Does pretraining on multi-site synthetic data have additional benefit over pretraining on single-site synthetic data? Here we compare our default setting (generating $10 \times n_{\mathrm{real}}$ images at each site and pulling them together) to the setting of generating $20 \times n_{\mathrm{real}}$ images at one site. In both settings, a U-Net is pretrained with the synthetic images and fine-tuned with the real local data. The experiments are performed for two sites with the \textbf{Cervix} data. Table~\ref{tab:synlocal} demonstrates that the networks pretrained with the local synthetic data (\textit{syn-local-real}) achieve on average 2.7 DS worse performance than the networks pretrained on pooled synthetic data (\textit{syn-real}).

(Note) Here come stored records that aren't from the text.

/-- Take a sequencer command off the fetched commands: it completes at issue (R265). -/
def popSeq (s : State) (n : Nat) (f : Fetched) : State :=
  let s1 := modTile s n fun t => { t with fetched := t.fetched.tail, nextNo := t.nextNo + 1, launchSet := none,
                                          micro := { t.micro with nonRep := t.micro.nonRep || nonRepeatable f.cmd } }
  count s1 (tileBase n) R.TILE_CMD_CNT 1

/-- A command that waits at the check barrier: the wait starts (R125). -/
def startBarrier (s : State) (n : Nat) : State :=
  modTile s n fun t => { t with micro := { t.micro with barrierFrom := some (t.micro.barrierFrom.getD s.now) } }

/-- Issue the head command of logical tile t if it is `c` and may issue, by `go`; afterwards a failed entry that is now next halts. -/
def issueWith (s : State) (t : Fin 64) (c : SeqCmd) (go : Nat → Fetched → State → State) : State :=
  let n := phys s t
  match judgeHead s n c with
  | .hold => s
  | .fail st idx => haltSeq s n st idx false
  | .barrier => startBarrier s n
  | .go f => settleHead (go n f s) n

/-- Mark an issued command's effect as taken, and its work as ended. -/
def finCmd (s : State) (n no : Nat) : State :=
  modTile s n fun t => { t with issued := t.issued.map fun i => if i.no = no then { i with ran := true, fin := true } else i }

/-- Mark an issued command's effect as taken; its work goes on. -/
def ranCmd (s : State) (n no : Nat) : State :=
  modTile s n fun t => { t with issued := t.issued.map fun i => if i.no = no then { i with ran := true } else i }

/-- Has a command of another unit mask before number `no` not completed (R280). -/
def unitsBusy (t : Tile) (mask no : Nat) : Bool := t.issued.any fun i => decide (i.no < no) && inUnits mask i.cmd

/-- Send the SIGNALs whose AFTER condition now holds (R280). -/
def releaseSignals (s : State) (n : Nat) : State :=
  let t := tileAt s n
  let ready := t.sigWait.filter fun w => !unitsBusy t w.2.after w.1
  let s1 := modTile s n fun t => { t with sigWait := t.sigWait.filter fun w => unitsBusy t w.2.after w.1 }
  { s1 with sigs := s1.sigs ++ ready.map fun w => { tile := w.2.tile, ctr := w.2.ctr, inc := w.2.inc } }

/-- End a wait of the stream: it runs again, and the tc in the WAITING state are counted (R289). -/
def endWait (s : State) (n : Nat) : State :=
  let tb := tileBase n
  let s1 := count s tb R.TILE_WAIT_TC (s.now - (tileAt s n).waitFrom)
  let s2 := modTile s1 n fun t => { t with seqWait := none, waitLong := false }
  settleHead (if seqState s2 n = sqWaiting then setFld s2 tb R.TILE_SEQ_STATUS_STATE sqRunning else s2) n

/-- Does the FENCE or WAIT that the stream waits on hold now (R280). -/
def waitHolds (s : State) (n : Nat) : Bool :=
  match (tileAt s n).seqWait with
  | none => false
  | some (.fence u no _) => !unitsBusy (tileAt s n) u no
  | some (.wait c v _) => decide (v ≤ fld s (tileBase n) (fldAt R.TILE_SIG_COUNT c))

/-- After a command left its queue: signals and a fence that waited on it go on (R280). -/
def afterComplete (s : State) (n : Nat) : State :=
  let s1 := releaseSignals s n
  if waitHolds s1 n then endWait s1 n else s1

/-- The stream begins to wait (R280). -/
def startWait (s : State) (n : Nat) (w : SeqWait) : State :=
  let s1 := modTile s n fun t => { t with seqWait := some w, waitFrom := s.now, waitLong := false }
  setFld s1 (tileBase n) R.TILE_SEQ_STATUS_STATE sqWaiting

/-! ### Fetch and the sequencer's own commands -/

/-- COMMAND_FETCH: fetch ring entry PTR (R257, R259, R262). `par` transfers of it fail parity in a row, every third of which poisons an attempt (R406,
R407); `bad` attempts see a word poisoned otherwise. A CRC that does not match fails every attempt. -/
def execCommandFetch (t : Fin 64) (bad : Fin 4) (par : Fin 10) (s : State) : Host.Outcome State Fault Refusal :=
  let n := phys s t
  let tb := tileBase n
  let ptr := fld s tb R.TILE_SEQ_PTR_PTR
  let len := fld s tb R.TILE_SEQ_LEN_LEN
  let x := tileAt s n
  if !fldOn s tb R.TILE_SEQ_CTRL_RUN || decide (seqState s n = sqHalted) || decide (seqState s n = sqStopped) || decide (len < 2) ||
     decide (ptr = fld s tb R.TILE_SEQ_TAIL_TAIL) || decide (256 ≤ x.fetched.length) || x.fetched.any (fun f => decide (f.status ≠ 0)) then .next s
  else
    let bs := hbmRead s (fld s tb R.TILE_SEQ_BASE_ADDR * 64 + 32 * ptr) 32
    let wrong := if fieldLe bs 2 2 = cmdCrc bs then min 3 (bad.val + par.val / 3) else 3
    let s0 := parityRuns s par.val 0 (fld s tb R.TILE_SEQ_BASE_ADDR * 64 + 32 * ptr)
    let s1 := if wrong = 0 then s0 else count s0 tb R.TILE_CRC_RETRY (min wrong 2)
    let f := if wrong = 3 then { idx := ptr, cmd := .nop, descs := [], status := stCrc } else fetchEntry s n ptr bs
    let s2 := setFld s1 tb R.TILE_SEQ_PTR_PTR ((ptr + 1) % len)
    .next (settleHead (modTile s2 n fun y => { y with fetched := y.fetched ++ [f] }) n)

/-- NOP does nothing and completes at issue (R265, R266). -/
def execNop (t : Fin 64) (s : State) : Host.Outcome State Fault Refusal :=
  .next (issueWith s t .nop fun n f s => popSeq s n f)

/-- LAUNCH sets the count for the command that follows (R271). -/
def execLaunch (t : Fin 64) (o : LaunchOp) (s : State) : Host.Outcome State Fault Refusal :=
  .next (issueWith s t (.launch o) fun n f s => modTile (popSeq s n f) n fun x => { x with launchSet := some o })

/-- FENCE waits until every earlier command to its units has completed (R280). -/
def execFence (t : Fin 64) (units : Nat) (s : State) : Host.Outcome State Fault Refusal :=
  .next (issueWith s t (.fence units) fun n f s =>
    let no := (tileAt s n).nextNo
    let s1 := popSeq s n f
    if unitsBusy (tileAt s1 n) units no then startWait s1 n (.fence units no f.idx) else s1)

/-- WAIT waits until the tile's own counter is at least VALUE (R280). -/
def execWait (t : Fin 64) (o : WaitOp) (s : State) : Host.Outcome State Fault Refusal :=
  .next (issueWith s t (.wait o) fun n f s =>
    let s1 := popSeq s n f
    if o.value ≤ fld s1 (tileBase n) (fldAt R.TILE_SIG_COUNT o.ctr) then s1 else startWait s1 n (.wait o.ctr o.value f.idx))

/-- SIGNAL is sent once every earlier command to the AFTER units has completed (R280). -/
def execSignal (t : Fin 64) (o : SignalOp) (s : State) : Host.Outcome State Fault Refusal :=
  .next (issueWith s t (.signal o) fun n f s =>
    let no := (tileAt s n).nextNo
    let s1 := popSeq s n f
    releaseSignals (modTile s1 n fun x => { x with sigWait := x.sigWait ++ [(no, o)] }) n)

/-- SIGNAL_ARRIVE: the oldest increment on its way to logical tile t reaches its counter, which saturates (R280). -/
def execSignalArrive (t : Fin 64) (s : State) : Host.Outcome State Fault Refusal :=
  match s.sigs.find? (fun m => decide (m.tile = t.val)) with
  | none => .next s
  | some m =>
    let n := phys s t
    let s1 := count { s with sigs := s.sigs.erase m } (tileBase n) (fldAt R.TILE_SIG_COUNT m.ctr) m.inc
    .next (if waitHolds s1 n then endWait s1 n else s1)

/-- SIGCLR clears one of the tile's own counters at issue (R280). -/
def execSigclr (t : Fin 64) (ctr : Nat) (s : State) : Host.Outcome State Fault Refusal :=
  .next (issueWith s t (.sigclr ctr) fun n f s => setFld (popSeq s n f) (tileBase n) (fldAt R.TILE_SIG_COUNT ctr) 0)

/-- The value SETVER loads (R267): in a replay, the value it loaded in the micro-batch's first execution. -/
def setverValue (s : State) (n idx : Nat) (o : SetverOp) : Nat :=
  match (tileAt s n).micro.setvers.find? (fun p => decide (p.1 = idx)) with
  | some p => p.2
  | none => if o.committed then fld s 0 R.XCH_COMMITTED else o.ver

/-- SETVER loads the version register with VER or with the committed version (R267). -/
def execSetver (t : Fin 64) (o : SetverOp) (s : State) : Host.Outcome State Fault Refusal :=
  .next (issueWith s t (.setver o) fun n f s =>
    let v := setverValue s n f.idx o
    let s1 := setFld (popSeq s n f) (tileBase n) R.TILE_SEQ_VER_VERSION v
    let sv := (tileAt s1 n).micro.setvers
    let sv' := if sv.any (fun p => decide (p.1 = f.idx)) then sv else sv ++ [(f.idx, v)]
    modTile s1 n fun x => { x with micro := { x.micro with setvers := sv' } })

/-- SETTOWN writes an owner into one port of one bank, as SETT_OWNb does (R281, R171). -/
def execSettown (t : Fin 64) (o : SettownOp) (s : State) : Host.Outcome State Fault Refusal :=
  .next (issueWith s t (.settown o) fun n f s => setOwner (popSeq s n f) n o.bank o.port o.owner)

/-- CHECK_BARRIER_END: every firing has delivered its codes and fox work, so the barrier is passed; the ac of waiting are counted (R125). -/
def execCheckBarrierEnd (t : Fin 64) (s : State) : Host.Outcome State Fault Refusal :=
  let n := phys s t
  let x := tileAt s n
  let quiet := x.arrs.all fun p => p.2.run.isNone && p.2.fox.isEmpty && !(p.2.ops.any fun o => match o with | .fire _ => true | .swap _ _ _ => false)
  match x.micro.barrierFrom with
  | none => .next s
  | some t0 =>
    if !quiet || fldOn s (tileBase n) R.ACC_ESC_STATE_REWIND then .next s
    else
      let s1 := count s (tileBase n) R.ACC_MARK_WAIT ((s.now - t0) / 4)
      .next (modTile s1 n fun y => { y with micro := { y.micro with fired := false, barrierFrom := none } })

/-- SEQ_RUN: a host write of TILE_SEQ_CTRL.RUN starts or stops the fetch (R257). A stop leaves PTR at the first command not yet issued. -/
def seqRun (s : State) (n : Nat) (run : Bool) : State :=
  let tb := tileBase n
  let s1 := setBit s tb R.TILE_SEQ_CTRL_RUN run
  if run then (if seqState s1 n = sqStopped then setFld s1 tb R.TILE_SEQ_STATUS_STATE sqRunning else s1)
  else if seqState s1 n = sqHalted then s1
  else
    let next := match (tileAt s1 n).fetched with
      | f :: _ => f.idx
      | [] => fld s1 tb R.TILE_SEQ_PTR_PTR
    let s2 := setFld (setFld s1 tb R.TILE_SEQ_PTR_PTR next) tb R.TILE_SEQ_STATUS_STATE sqStopped
    dropPrefetch (modTile s2 n fun t => { t with fetched := [] }) n

/-- RESUME and SKIP (R285): both clear HALTED; SKIP advances PTR by one first. A stream without RUN stays stopped. -/
def seqContinue (s : State) (n : Nat) (skip : Bool) : State :=
  let tb := tileBase n
  if seqState s n ≠ sqHalted then s
  else
    let len := fld s tb R.TILE_SEQ_LEN_LEN
    let p := fld s tb R.TILE_SEQ_PTR_PTR
    let s1 := if skip then setFld s tb R.TILE_SEQ_PTR_PTR (if len = 0 then p + 1 else (p + 1) % len) else s
    setFld s1 tb R.TILE_SEQ_STATUS_STATE (if fldOn s1 tb R.TILE_SEQ_CTRL_RUN then sqRunning else sqStopped)

/-- SEQ_RUN. -/
def execSeqRun (t : Fin 64) (run : Bool) (s : State) : Host.Outcome State Fault Refusal :=
  .next (if hostUp s then seqRun s (phys s t) run else s)

/-- SEQ_RESUME. -/
def execSeqResume (t : Fin 64) (s : State) : Host.Outcome State Fault Refusal :=
  .next (if hostUp s then seqContinue s (phys s t) false else s)

/-- SEQ_SKIP. -/
def execSeqSkip (t : Fin 64) (s : State) : Host.Outcome State Fault Refusal :=
  .next (if hostUp s then seqContinue s (phys s t) true else s)

/-- Limit of R288 in tc. -/
def cmdLim (s : State) (n : Nat) : Nat := max 1 (fld s (tileBase n) R.TILE_SEQ_CTRL_CMD_LIM) * tcMs
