-- ==== Sys2Proof/Machine/Packets.lean ====
section
/-! DEFINITION. Packets (R360, R397), flits of a packet, routes and trees (R366, R368), and how packets enter egress ports. -/

namespace Sys2Proof.Machine

/-- Port p. -/
def portAt (s : State) (p : Nat) : Port := sget (fun _ => {}) s.ports p

/-- Change port p. -/
def modPort (s : State) (p : Nat) (f : Port → Port) : State := { s with ports := sset (fun _ => {}) s.ports p (f (portAt s p)) }

/-- The module's own identifier. -/
def myId (s : State) : Nat := fld s 0 R.XCH_ID_MODULE

/-- LINK of a port: 0 DISABLED, 1 DOWN, 2 TRAINING, 3 IDENTIFY, 4 UP. -/
def linkOf (s : State) (p : Nat) : Nat := fld s (portBase p) R.PL_STATE_LINK
/-- ADMIT of a port: 0 none, 1 ADMITTED, 2 QUARANTINED, 3 REFUSED. -/
def admitOf (s : State) (p : Nat) : Nat := fld s (portBase p) R.PL_STATE_ADMIT

/-! ### Headers -/

/-- The fields of a packet header (R360). -/
structure Hdr where
  dest : Nat
  kind : Nat
  cls : Nat
  src : Nat
  tree : Nat
  len : Nat
  tag : Nat
  hops : Nat
  deriving DecidableEq, Repr

/-- Read a packet's header. -/
def hdrOf (b : List Byte) : Hdr :=
  let w0 := fieldLe b 0 3
  let w1 := fieldLe b 3 3
  { dest := bits w0 17 0, kind := bits w0 21 18, cls := bits w0 23 22, src := bits w1 17 0, tree := bits w1 23 18, len := fieldLe b 6 2, tag := fieldLe b 8 4,
    hops := fieldLe b 12 1 }

/-- PCRC of a packet (R360): over bytes 0–43 with HOPS taken as 0, then the payload. -/
def pcrcOf (b : List Byte) : Nat := crc32c (b.take 12 ++ [0] ++ (b.drop 13).take 31 ++ b.drop 48)

/-- A packet's bytes: `words` are the class words, bytes 16 to 43. -/
def mkPkt (h : Hdr) (words payload : List Byte) : List Byte :=
  let b := leBytes 3 (h.dest + h.kind * 2 ^ 18 + h.cls * 2 ^ 22) ++ leBytes 3 (h.src + h.tree * 2 ^ 18) ++ leBytes 2 payload.length ++ leBytes 4 h.tag ++
    [0, 0, 0, 0] ++ words.take 28 ++ List.replicate (28 - words.length) 0
  b ++ leBytes 4 (crc32c (b ++ payload)) ++ payload

/-- CLASS that a KIND travels in (R397); none for a reserved KIND. -/
def kindClass : Nat → Option Nat
  | 1 => some 1 | 2 => some 1 | 3 => some 2 | 4 => some 2 | 5 => some 2 | 6 => some 0 | 7 => some 3 | _ => none

/-- The configuration tag that applies to a version (R402). -/
def tagFor (s : State) (w : Nat) : Nat :=
  match s.staged with
  | some (c, a) => if a ≤ w then leNat (c.digest.take 4) else if s.actAt ≤ w then fld s 0 R.XCH_TAG_TAG else s.prevTag
  | none => if s.actAt ≤ w then fld s 0 R.XCH_TAG_TAG else s.prevTag

/-- A packet of this module. -/
def myPkt (s : State) (dest kind tree tagVer : Nat) (words payload : List Byte) : List Byte :=
  mkPkt { dest := dest, kind := kind, cls := (kindClass kind).getD 0, src := myId s, tree := tree, len := payload.length, tag := tagFor s tagVer, hops := 0 } words payload

/-! ### Egress -/

/-- Flits of a packet on a VC: 240 payload bytes each, the first with SOP and the last with EOP. -/
def flitsOf (vc : Nat) (b : List Byte) : List TxFlit :=
  let n := (b.length + 239) / 240
  (List.range n).map fun i => { typ := 1, vc := vc, sop := decide (i = 0), eop := decide (i + 1 = n), abort := false, data := (b.drop (240 * i)).take 240 }

/-- Queue a whole packet at an egress port. -/
def queuePkt (s : State) (p : Nat) (b : List Byte) : State :=
  let vc := (hdrOf b).cls
  modPort s p fun x => { x with txq := x.txq ++ [{ vc := vc, flits := flitsOf vc b, ended := true, from' := none }] }

/-- May a packet leave by a port (R366, R370): it is UP and ADMITTED, or QUARANTINED and the packet is a request or response between the two modules. -/
def egressOk (s : State) (p : Nat) (h : Hdr) : Bool :=
  let peer := fld s (portBase p) R.PL_PEER_MODULE
  decide (linkOf s p = 4) && (decide (admitOf s p = 1) ||
    (decide (admitOf s p = 2) && (decide (h.cls = 0) || decide (h.cls = 3)) &&
      (decide (h.src = myId s) || decide (h.dest = myId s) || decide (h.src = peer) || decide (h.dest = peer))))

/-- The module's own routes in the configuration set in force. -/
def myRoutes (s : State) : Option GRoute := s.cfg.bind fun c => (c.geom.routes.find? fun r => decide (r.1 = myId s)).map (·.2)

/-- A unicast entry (PL_RT_DATA's layout): of an ingress port's table with its overrides, or of the local table (48). -/
def routeEntry (s : State) (ingress idx : Nat) : Nat :=
  match myRoutes s with
  | none => 0
  | some r =>
    match r.overrides.find? fun o => decide (o.1 = ingress) && decide (o.2.1 = idx) with
    | some o => if ingress < 48 then o.2.2 else r.entries.getD idx 0
    | none => r.entries.getD idx 0

/-- Entry index for a destination (R366): the group entry of another group, else the member entry. -/
def routeIdx (s : State) (dest : Nat) : Nat := if dest / 512 = myId s / 512 then 512 + dest % 512 else dest / 512

/-- The egress port of a unicast packet (R366), and whether it is the alternate. -/
def unicastPort (s : State) (ingress : Nat) (h : Hdr) : Option (Nat × Bool) :=
  let e := routeEntry s ingress (routeIdx s h.dest)
  let pr := bits e 5 0
  let al := bits e 13 8
  if bitOn e 7 && decide (pr < 48) && egressOk s pr h then some (pr, false)
  else if bitOn e 15 && decide (al < 48) && egressOk s al h then some (al, true) else none

/-- The mask of a broadcast tree; none where it is invalid. -/
def treeMask (s : State) (t : Nat) : Option Nat :=
  match (myRoutes s).bind fun r => r.trees[t]? with
  | some (m, true) => some m
  | _ => none

/-- Ports of a mask. -/
def maskPorts (m : Nat) : List Nat := (List.range 48).filter fun p => bitOn m p

/-- Send a packet of this module to one module (R366): local delivery, a port, or dropped and counted. -/
def sendUnicast (s : State) (b : List Byte) : State :=
  let h := hdrOf b
  if h.dest = myId s then { s with localRx := s.localRx ++ [{ port := 48, bytes := b }] }
  else
    match unicastPort s 48 h with
    | some (p, alt) => queuePkt (if alt then count s (portBase p) R.PL_ALT_CNT 1 else s) p b
    | none => count s 0 R.XCH_ROUTE_DROP 1

/-- Send a packet of this module on a tree, and deliver it here (R368, R385). -/
def sendTree (s : State) (tree : Nat) (b : List Byte) : State :=
  let s0 := { s with localRx := s.localRx ++ [{ port := 48, bytes := b }] }
  match treeMask s tree with
  | none => s0
  | some m => (maskPorts m).foldl (fun s p => if egressOk s p (hdrOf b) then queuePkt s p b else count s (portBase p) R.PL_LOST_PKT 1) s0

/-! ### Receive buffers (R362, R363) -/

/-- Packets in the receive buffer of a VC. -/
def rxOf (s : State) (p vc : Nat) : List RxPkt := sget (fun _ => []) (portAt s p).rx vc

/-- Store them. -/
def setRx (s : State) (p vc : Nat) (l : List RxPkt) : State := modPort s p fun x => { x with rx := sset (fun _ => []) x.rx vc l }

/-- Free credits of a VC (R363). -/
def freeCredits (s : State) (p vc n : Nat) : State :=
  if n = 0 then s else modPort s p fun x => { x with crdFreed := x.crdFreed.set vc ((x.crdFreed.getD vc 0 + n) % 4096) }

/-- Flits of a packet from an ingress buffer that an egress port has not sent. -/
def unsent (s : State) (e p vc : Nat) : Nat :=
  (((portAt s e).txq.filter fun t => decide (t.from' = some (p, vc))).map fun t => t.flits.length).sum

/-- Bring the buffer of the head packet of a VC up to date: flits leave it once every copy was sent or delivered; a whole packet leaves the queue. -/
def rxSettle (s : State) (p vc : Nat) : State :=
  match rxOf s p vc with
  | [] => s
  | h :: t =>
    match h.route with
    | none => s
    | some (es, loc) =>
      let left := if loc then h.n else (es.map fun e => unsent s e p vc).foldl max 0
      let s1 := freeCredits s p vc (h.flits - left)
      if h.ended && decide (left = 0) && !loc then setRx s1 p vc t else setRx s1 p vc ({ h with flits := left } :: t)

/-- Drop the head packet of a VC; flits of it that still arrive are dropped too. -/
def rxDrop (s : State) (p vc : Nat) : State :=
  match rxOf s p vc with
  | [] => s
  | h :: t => rxSettle (setRx s p vc ({ h with route := some ([], false) } :: t)) p vc

/-- May a packet be delivered here: it is whole, and addressed to this module or routed here. -/
def localReady (s : State) (h : RxPkt) : Bool :=
  h.ended && !h.abort && !h.bad && (match h.route with
    | some (_, loc) => loc
    | none => decide (kindClass (hdrOf h.bytes).kind ≠ some 2) && decide ((hdrOf h.bytes).dest = myId s))

/-- The packet that the module takes next of a class from a port, 48 for its own deliveries, with the state after it was taken. -/
def takeLocal (s : State) (p vc : Nat) : Option (List Byte × State) :=
  if p < 48 then
    match rxOf s p vc with
    | h :: t => if localReady s h then some (h.bytes, rxSettle (setRx s p vc ({ h with route := some ((h.route.map (·.1)).getD [], false) } :: t)) p vc) else none
    | [] => none
  else
    match s.localRx.find? fun x => decide ((hdrOf x.bytes).cls = vc) with
    | some x => some (x.bytes, { s with localRx := s.localRx.erase x })
    | none => none

/-- Raise a bit of a port's status, where the packet came by a port. -/
def portCount (s : State) (p : Nat) (f : Fld) (bit : Option Fld) : State :=
  if 48 ≤ p then s
  else
    let s1 := count s (portBase p) f 1
    match bit with
    | some b => raiseBit s1 (portBase p) b
    | none => s1

/-- The destination's checks of R361: PCRC, and TAG of accumulate and broadcast packets against the tag of a version (R402). -/
def destCheck (s : State) (p : Nat) (b : List Byte) (ver : Nat) : Bool × State :=
  if 48 ≤ p then (true, s)
  else if pcrcOf b ≠ fieldLe b 44 4 then (false, portCount s p R.PL_PCRC_ERR (some R.PL_STATUS_PCRC))
  else
    let h := hdrOf b
    if (h.cls = 1 ∨ h.cls = 2) ∧ h.tag ≠ tagFor s ver then (false, portCount s p R.PL_TAG_REJ (some R.PL_STATUS_TAG_REJ)) else (true, s)

/-- XCH_TIMER in µs: from when the hub left reset. -/
def xchTimer (s : State) : Nat := (s.now - s.hubAt) / tcUs

end Sys2Proof.Machine
end

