/-- FOX_WORK_DONE: the fox path finishes the oldest firing of array a (R112, R113, R115, R116, R118). -/
def execFoxWorkDone (t : Fin 64) (a : Fin 16) (s : State) : Host.Outcome State Fault Refusal :=
  let n := phys s t
  let tb := tileBase n
  let x := arrAt (tileAt s n) a
  match x.fox with
  | [] => .next s
  | j :: rest =>
    let p := planeOf x j.planeB
    let on := fldOn s tb R.FOX_CTRL_ENABLE
    let xr := fun (i : Nat) => j.x.getD i 0 + (match j.kept.find? (fun q => decide (q.1 = i)) with | some q => q.2 | none => 0)
    let act := p.outl.filter fun o => decide (xr o.row ≠ 0)
    let clipped := act.filter fun o => decide (105 < o.res.natAbs)
    let wadd := if on then clipped.length else p.outl.length
    let s1 := { modArr s n a (fun y => { y with fox := rest }) with freeCtr := s.freeCtr + 512 * j.kept.length }
    let s2 := countAll s1 tb [(R.FOX_ROWREAD_CNT, j.kept.length), (R.FOX_WOUT_CNT, if on then act.length else 0), (R.FOX_WCLIP_CNT, wadd)]
    let p' := if on then p else { p with outl := [] }
    let cols := (if on then clipped else p.outl).map (·.col)
    let s3 := modTile s2 n fun t => (List.range 512).foldl (fun t col =>
      let k := 512 * j.seg + col
      let e : Int := (j.scale : Int) - 127 + ((sget (fun _ => 0) p.exps col : Nat) : Int) - 127
      let l := laneFox (laneAt t k) (foxSum p' j s.freeCtr col) e
      setLane t k (if cols.contains col then { l with fc := true } else l)) t
    let s4 := if on then foxWindowAdd s3 n true clipped.length else s3
    .next (finIfDone s4 n j.no)

/-- BLOCK_WINDOW_CLOSE: the code count of an output block has reached W (R120). -/
def execBlockWindowClose (t : Fin 64) (b : Fin 256) (s : State) : Host.Outcome State Fault Refusal :=
  let n := phys s t
  .next (if winW s n ≤ sget (fun _ => 0) (tileAt s n).blkCodes b then blockWindowReset s n b else s)

/-- FOX_WINDOW_CLOSE: the fox window's firings have ended (R121). -/
def execFoxWindowClose (t : Fin 64) (s : State) : Host.Outcome State Fault Refusal :=
  let n := phys s t
  .next (if foxWin s n ≤ (tileAt s n).foxFired then foxWindowReset s n else s)

/-- HOLD_CLR: a host write of 1 to ACC_HOLD_CLR.CLR empties the wide-hold table (R131). -/
def execHoldClr (t : Fin 64) (s : State) : Host.Outcome State Fault Refusal :=
  .next (if hostUp s then modTile s (phys s t) fun x => { x with hold := [] } else s)

end Sys2Proof.Machine
end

This result empirically demonstrates the benefit of bringing data from multiple sites together.

\begin{table}[h!]
    \fontsize{8pt}{8pt}\selectfont
    \centering
    \caption{Comparison of no pretraining (\textit{real}) to pretraining on local synthetic data only (\textit{syn-local-real}) or pooled synthetic data (\textit{syn-real}) in the \textbf{Cervix} setting. Mean $\pm$ st. dev. are reported for 5 folds.}
    \begin{NiceTabular}{@{}l|@{}c@{\hspace{2pt}}|cc|cc|cc@{}} \toprule
    \Block{2-1}{Metric} & \Block{2-1}{\hspace{2pt}Test\\\hspace{1pt}site} & \Block{1-6}{Training setting} \\
    \cmidrule{3-8}
    & & real A & real B & syn-local-real A & syn-local-real B & syn-real A & syn-real B \\\midrule
    \Block{2-1}{DS} & A & $80.1 \pm 1.9$ & $72.2 \pm 3.9$ & $80.0 \pm 1.8$ & $72.9 \pm 3.2$& $80.2 \pm 1.7$  & $78.5 \pm 2.1$\\
                    & B & $70.8 \pm 2.5$ & $73.7 \pm 4.4$ & $71.6 \pm 1.7$ & $73.3 \pm 3.8$ & $74.1 \pm 1.8$  & $75.9 \pm 1.6$\\
    \bottomrule
    
    \end{NiceTabular}
    \label{tab:synlocal}
\end{table}

\section{Comparison to the standard StyleGAN2 architecture} \label{app:square-gan}

To experimentally confirm that transferring the nnU-Net architectural parameters to StyleGAN2 is reasonable, we compare our GANs to the standard StyleGAN2 trained with square images of a resolution of a power of two. The experiment is performed with the Polyp-B data, for which the nnU-Net determined resolution ($388\times320$) is the farthest from a square where the dimensions of the sides are a power of two (note that for such images our StyleGAN2 architecture would be exactly the same as the standard one). The images are resized to the closest power of two ($256\times256$), and the standard StyleGAN2 is trained. Then synthetic images are generated and resized to $388\times320$. Afterwards, the Frechet Inception Distance (FID)~\cite{heusel_gans_2017} is calculated between them and the real images. FID is an established metric of GAN quality, lower values are better. 

We compare the FID of the StyleGAN2-$256\times256$ to our StyleGAN2-$388\times320$, and  find the latter to achieve better results ($102.4 \pm 4.0$ FID vs $88.0 \pm 3.2$ FID). This confirms that the architecture is reasonable, as it was able to make use of the increased resolution of its inputs to achieve higher generation quality.